Collected data:
=== Section Start ===

-- ==== Sys2Proof/Laws/Exec.lean ====
section
/-! SUPPORT. What a command can answer: every meaning ends in `answer`. -/

namespace Sys2Proof.Machine

/-- A well-formed command answers a settled state; an ill-formed one is refused. -/
def Answers (wf : Bool) (s : State) (r : Res) : Prop := if wf then ∃ u, r = .next (settled s u) else r = .refused .illFormed

theorem answer_answers (live wf : Bool) (s : State) (eff : State → State) : Answers wf s (answer live wf s eff) := by
  unfold Answers answer settled
  cases wf
  · simp
  · exact ⟨_, rfl⟩

theorem run_answers (wf : Bool) (s : State) (eff : State → State) : Answers wf s (run wf s eff) := answer_answers _ _ _ _

theorem runAO_answers (wf : Bool) (s : State) (eff : State → State) : Answers wf s (runAO wf s eff) := answer_answers _ _ _ _

theorem mpRun_answers (wf : Bool) (s : State) (eff : State → State) : Answers wf s (mpRun wf s eff) := answer_answers _ _ _ _

theorem micro_answers (op q t : Nat) (g : Nat → MicroWord → State → State) (s : State) :
    Answers (okSeq q && okThread t) s (micro op q t g s) := answer_answers _ _ _ _

theorem alu_answers (op q t : Nat) (g : MicroWord → Nat → Nat → Nat) (s : State) :
    Answers (okSeq q && okThread t) s (alu op q t g s) := answer_answers _ _ _ _

theorem servoWord_answers (op q t : Nat) (g : MicroWord → State → State) (s : State) :
    Answers (okSeq q && okThread t) s (servoWord op q t g s) := answer_answers _ _ _ _
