/-- A fetch of the admin queue that nothing holds back. -/
theorem gives_commandFetch_admin {s v : State} {c n : Nat} {cmd : NvmeCmd} {r : Ring} (hup : coreUp s = true) (hc : c < 2)
    (hcmd : okCmd cmd = true) (hring : ringOf s c 0 0 = some (n, r)) (hon : s.get QE_CTRL.enable ≠ 0) (hrdy : s.get HIF_CTL_STATUS.rdy c ≠ 0)
    (hdown : s.on X.ctl_down c = false) (hpause : s.on HIF_CTL_STATUS.fetch_paused c = false) (hact : s.on X.fw_act = false)
    (hshst : s.get HIF_CTL_STATUS.shst c = 0) (hwait : r.waiting ≠ 0) (hcls : fetchClass s r = 4)
    (hv : (if ctxRoom s c 0 4 then
        s.aborts.foldl (fun t a => abortSees c 0 cmd.cid (firstGap s.ctxs 0) a t) { s with
          ctxs := KV.put natLt s.ctxs (firstGap s.ctxs 0) (adminCtx s c cmd r),
          rings := KV.put natLt s.rings n { r with head := (r.head + 1) % max 1 r.size, bells := takeBell r.bells } }
      else s.raise QE_INT.ctx_exhausted) = v) : Gives (.commandFetch c 0 cmd) s v := by
  refine gives_run (exec_commandFetch c 0 cmd s) rfl (by simp [okCtl, hc, hcmd]) hup ?_
  have hgo : ¬ (s.get QE_CTRL.enable = 0 ∨ s.get HIF_CTL_STATUS.rdy c = 0 ∨ s.on X.ctl_down c = true ∨ s.on HIF_CTL_STATUS.fetch_paused c = true
      ∨ s.on X.fw_act = true ∨ s.get HIF_CTL_STATUS.shst c ≠ 0 ∨ r.waiting = 0 ∨ (0 ≠ 0 ∧ adminFirst s c = true)) := by
    simp [hon, hrdy, hdown, hpause, hact, hshst, hwait]
  simp only [hring]
  refine (if_neg hgo).trans ?_
  simp only [hcls, if_false, ne_eq, not_true_eq_false, false_and, if_true, Bool.not_eq_true', ← Bool.not_eq_true, ite_not]
  exact hv

/-- Settles O44: the ring decides what a doorbell and a fetch do, and the context what a completion does. -/
theorem hostQueueing : Obligations.HostQueueing := by
  intro s c hup hc
  refine ⟨?_, ?_, ?_, ?_, ?_, ?_⟩
  · intro q t hnone
    refine sets_nothing (gives_run (exec_submissionDoorbell c q t s) rfl (decide_eq_true hc) hup ?_)
    simp only [hnone]
  · intro t n r hring hrdy hdown ht hmore
    exact effect_rest (g := fun s => { s with
      rings := KV.put natLt s.rings n { r with tail := t, bells := r.bells ++ [((t + r.size - r.tail) % r.size, s.dtime)] } })
      (gives_submissionDoorbell hup hc hring hrdy hdown ht hmore rfl) rfl
  · intro q t n r hq hring hrdy hdown ht hmore u
    exact gives_submissionDoorbell hup hc hring hrdy hdown ht hmore (if_neg hq)
  · intro cmd n r hcmd hring hon hrdy hdown hpause hact hshst hwait hcls
    have hfetch : ∀ v, _ = v → Gives (.commandFetch c 0 cmd) s v := fun v =>
      gives_commandFetch_admin hup hc hcmd hring hon hrdy hdown hpause hact hshst hwait hcls
    refine ⟨fun hfull => sets_cells (hfetch _ (if_neg (by rw [hfull]; decide))) rfl, fun hroom habort => ?_⟩
    refine effect_rest (g := fun s => { s with
      ctxs := KV.put natLt s.ctxs (firstGap s.ctxs 0) (adminCtx s c cmd r),
      rings := KV.put natLt s.rings n { r with head := (r.head + 1) % max 1 r.size, bells := takeBell r.bells } })
      (hfetch _ ((if_pos hroom).trans ?_)) rfl
    rw [habort]
    rfl
  · intro k x hx hst
    refine gives_run (exec_completionPost k x.status s) rfl rfl hup ?_
    simp only [hx, hst, and_self, if_true]
  · intro k st x hx hne
    refine sets_nothing (gives_run (exec_completionPost k st s) rfl rfl hup ?_)
    have hkeep : ¬ (x.stage = 3 ∧ x.status = st) := fun h => hne.elim (fun e => e h.1) (fun e => e h.2)
    simp only [hx, hkeep, if_false]

end Sys2Proof.Machine
end

section
/-! Host commands: their context and the rule by which a command that waits is run (O42). -/

namespace Sys2Proof.Machine

theorem dropData_regs (c : Nat) (s : State) : (dropData c s).regs = s.regs := rfl

theorem updCtx_regs (c : Nat) (f : Ctx → Ctx) (s : State) : (updCtx c f s).regs = s.regs := by
  unfold updCtx
  split <;> rfl

/-- Ending a command changes its context, not a register. -/
theorem ctxFinish_regs (c st : Nat) (s : State) : (ctxFinish c st s).regs = s.regs := by
  unfold ctxFinish
  dsimp only
  split
  · split <;> exact dropData_regs c s
  · exact dropData_regs c s

/-- A host command that waits and is run. -/
theorem gives_host {c : Instr} {s u : State} {k op : Nat} {x : Ctx} {admin : Bool} {ops : List Nat} {g : Ctx → State → State}
    (h : Waits s k x admin op) (hx : exec c s = run true s (fun s => onFetched s k admin ops g)) (ho : ops.contains op = true)
    (hu : g x s = u) : Gives c s u :=
  gives_run hx rfl rfl h.up ((onFetched_eq h ho g).trans hu)

/-- A command that ends with a status and changes nothing else. -/
theorem effect_finish {c : Instr} {s : State} {k st : Nat} (h : Gives c s (ctxFinish k st s)) : Effect c s [] (ctxFinish k st) :=
  effect_rest h (ctxFinish_regs k st s)

/-- Settles O42: a context that is to end without a completion goes, one that has failed keeps its status. -/
theorem firstFailureStands : Obligations.FirstFailureStands := by
  intro s c st x hx
  have hheld : KV.get (dropData c s).ctxs c = some x := hx
  refine ⟨fun hdead => ?_, fun hlive => ?_, fun k hk => ?_⟩
  · simp only [ctxFinish, hheld, hdead, if_true]
    exact KV.get_del_same _ c
  · simp only [ctxFinish, hheld, hlive, Bool.false_eq_true, if_false]
    exact KV.get_put_same ..
  · simp only [ctxFinish, hheld]
    split
    · exact KV.get_del_ne _ hk.symm
    · exact KV.get_put_ne natLt _ _ hk.symm
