-- ==== Sys2Proof/WellFormed.lean ====
section
/-! DEFINITION. Which terms of `Instr` are operations of the spec: the operand conditions that the rules put on
the operands themselves.  Conditions on the state (R233) are not checked here: an operation whose enabling
condition fails is well formed and has no move. -/

namespace Sys2Proof

/-- The four packet types with a name (R83). -/
def namedType (t : Byte) : Bool :=
  t == 0x01 || t == 0x02 || t == 0x07 || t == 0x08

/-- A payload whose length fits the 16-bit `LEN` field: `|P| + 2 <= 65535` (R84). -/
def payloadFits (P : List Byte) : Bool :=
  decide (P.length ≤ 65533)

/-- The operand conditions: an injected byte sequence is non-empty (R141, R142); a frame's payload fits its
`LEN` field (R84); a `TYPE_OTHER` frame has none of the named types (R89). -/
def Instr.wf : Instr → Bool
  | .csum _ _ _ => true
  | .findSync _ => true
  | .classify _ => true
  | .decode _ => true
  | .encode _ _ _ => true
  | .injectUart C => !C.isEmpty
  | .injectUsb C => !C.isEmpty
  | .recv _ _ => true
  | .timeout _ => true
  | .send _ _ => true
  | .usbConnect => true
  | .usbDisconnect => true
  | .resolve _ => true
  | .complete _ => true
  | .sample _ _ => true
  | .commit _ => true
  | .publish _ => true
  | .take => true
  | .reset => true
  | .transition _ => true
  | .reserved14to17 _ => true
  | .reserved18to1F _ => true
  | .sync _ => true
  | .cmd _ _ P => payloadFits P
  | .data _ _ P => payloadFits P
  | .ack _ _ P => payloadFits P
  | .eod _ _ P => payloadFits P
  | .typeOther _ t _ P => !namedType t && payloadFits P

end Sys2Proof
end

=== Section End ===

Problem to solve ▸ Working through the data above, find every line holding "hmore" and copy it.

Task response ▸
  · intro t n r hring hrdy hdown ht hmore
      (gives_submissionDoorbell hup hc hring hrdy hdown ht hmore rfl) rfl
  · intro q t n r hq hring hrdy hdown ht hmore u
    exact gives_submissionDoorbell hup hc hring hrdy hdown ht hmore (if_neg hq)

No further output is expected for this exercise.